W styczniu stopa bezrobocia w powiecie wadowickim wyniosła 5,3 procent, podczas gdy w grudniu było jeszcze 4,9 procent, w listopadzie 4,7 procent. W styczniu zarejestrowanych bezrobotnych w urzędzie pracy w Wadowicach było 3173, a w grudniu 2913.
W porównaniu z poprzednimi latami i tak bezrobocie jest nadal na niskim poziomie. Bez pracy pozostaje w powiecie wadowickim mniej osób niż dokładnie rok temu, gdy stopa bezrobocia w powiecie wyniosła 5,8 procent.
Największe bezrobocie w wadowickim notowano w styczniu i lutym 2004 roku, gdy stopa przekroczyła 18 procent. Najniższe w październiku zeszłego roku, gdy wskaźnik wynosił 4,6 procent.
Styczniowe przyrosty to trend obserwowany od początku istnienia pośredniaków. Do urzędów zgłaszają się wówczas osoby, które utraciły zatrudnienie z powodu restrukturyzacji lub zamknięcia działalności firm pod koniec zeszłego roku, rejestrują się tez absolwenci szkół wyższych, wracają emigranci.

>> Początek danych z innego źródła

-- ==== Sys2Proof/Laws/State.lean ====
section
/-! SUPPORT. Sys2Proof/Laws/State.lean: what each update of Machine/Ops.lean leaves in each block, so that no later
proof unfolds a record update. -/

namespace Sys2Proof.Machine

open Sys2Proof

/-! ### onRefs -/

@[simp] theorem State.onRefs_refs (f : RefTables → RefTables) (s : State) : (s.onRefs f).refs = f s.refs := rfl
@[simp] theorem State.onRefs_holds (f : RefTables → RefTables) (s : State) : (s.onRefs f).holds = s.holds := rfl
@[simp] theorem State.onRefs_tracker (f : RefTables → RefTables) (s : State) : (s.onRefs f).tracker = s.tracker := rfl
@[simp] theorem State.onRefs_recon (f : RefTables → RefTables) (s : State) : (s.onRefs f).recon = s.recon := rfl
@[simp] theorem State.onRefs_alloc (f : RefTables → RefTables) (s : State) : (s.onRefs f).alloc = s.alloc := rfl
@[simp] theorem State.onRefs_composer (f : RefTables → RefTables) (s : State) : (s.onRefs f).composer = s.composer := rfl
@[simp] theorem State.onRefs_labels (f : RefTables → RefTables) (s : State) : (s.onRefs f).labels = s.labels := rfl
@[simp] theorem State.onRefs_ring (f : RefTables → RefTables) (s : State) : (s.onRefs f).ring = s.ring := rfl
@[simp] theorem State.onRefs_mgmt (f : RefTables → RefTables) (s : State) : (s.onRefs f).mgmt = s.mgmt := rfl
@[simp] theorem State.onRefs_watch (f : RefTables → RefTables) (s : State) : (s.onRefs f).watch = s.watch := rfl
@[simp] theorem State.onRefs_ctl (f : RefTables → RefTables) (s : State) : (s.onRefs f).ctl = s.ctl := rfl
@[simp] theorem State.onRefs_pending (f : RefTables → RefTables) (s : State) : (s.onRefs f).pending = s.pending := rfl

/-! ### onHolds -/

@[simp] theorem State.onHolds_refs (f : HoldRegister → HoldRegister) (s : State) : (s.onHolds f).refs = s.refs := rfl
@[simp] theorem State.onHolds_holds (f : HoldRegister → HoldRegister) (s : State) : (s.onHolds f).holds = f s.holds := rfl
@[simp] theorem State.onHolds_tracker (f : HoldRegister → HoldRegister) (s : State) : (s.onHolds f).tracker = s.tracker := rfl
@[simp] theorem State.onHolds_recon (f : HoldRegister → HoldRegister) (s : State) : (s.onHolds f).recon = s.recon := rfl
@[simp] theorem State.onHolds_alloc (f : HoldRegister → HoldRegister) (s : State) : (s.onHolds f).alloc = s.alloc := rfl
@[simp] theorem State.onHolds_composer (f : HoldRegister → HoldRegister) (s : State) : (s.onHolds f).composer = s.composer := rfl
@[simp] theorem State.onHolds_labels (f : HoldRegister → HoldRegister) (s : State) : (s.onHolds f).labels = s.labels := rfl
@[simp] theorem State.onHolds_ring (f : HoldRegister → HoldRegister) (s : State) : (s.onHolds f).ring = s.ring := rfl
@[simp] theorem State.onHolds_mgmt (f : HoldRegister → HoldRegister) (s : State) : (s.onHolds f).mgmt = s.mgmt := rfl
@[simp] theorem State.onHolds_watch (f : HoldRegister → HoldRegister) (s : State) : (s.onHolds f).watch = s.watch := rfl
@[simp] theorem State.onHolds_ctl (f : HoldRegister → HoldRegister) (s : State) : (s.onHolds f).ctl = s.ctl := rfl
@[simp] theorem State.onHolds_pending (f : HoldRegister → HoldRegister) (s : State) : (s.onHolds f).pending = s.pending := rfl

/-! ### onTracker -/

@[simp] theorem State.onTracker_refs (f : Tracker → Tracker) (s : State) : (s.onTracker f).refs = s.refs := rfl
@[simp] theorem State.onTracker_holds (f : Tracker → Tracker) (s : State) : (s.onTracker f).holds = s.holds := rfl
@[simp] theorem State.onTracker_tracker (f : Tracker → Tracker) (s : State) : (s.onTracker f).tracker = f s.tracker := rfl
@[simp] theorem State.onTracker_recon (f : Tracker → Tracker) (s : State) : (s.onTracker f).recon = s.recon := rfl
@[simp] theorem State.onTracker_alloc (f : Tracker → Tracker) (s : State) : (s.onTracker f).alloc = s.alloc := rfl
@[simp] theorem State.onTracker_composer (f : Tracker → Tracker) (s : State) : (s.onTracker f).composer = s.composer := rfl
@[simp] theorem State.onTracker_labels (f : Tracker → Tracker) (s : State) : (s.onTracker f).labels = s.labels := rfl
@[simp] theorem State.onTracker_ring (f : Tracker → Tracker) (s : State) : (s.onTracker f).ring = s.ring := rfl
@[simp] theorem State.onTracker_mgmt (f : Tracker → Tracker) (s : State) : (s.onTracker f).mgmt = s.mgmt := rfl
@[simp] theorem State.onTracker_watch (f : Tracker → Tracker) (s : State) : (s.onTracker f).watch = s.watch := rfl
@[simp] theorem State.onTracker_ctl (f : Tracker → Tracker) (s : State) : (s.onTracker f).ctl = s.ctl := rfl
@[simp] theorem State.onTracker_pending (f : Tracker → Tracker) (s : State) : (s.onTracker f).pending = s.pending := rfl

W ocenie resortu wzrost bezrobocia w miesiącach zimowych wynika m.in. z zakończenia prac sezonowych w rolnictwie, budownictwie, turystyce, a także z powodu rejestracji w urzędach pracy osób, którym zakończyły się umowy na czas określony —ocenia z kolei Ministerstwo Rodziny, Pracy i Polityki Społecznej.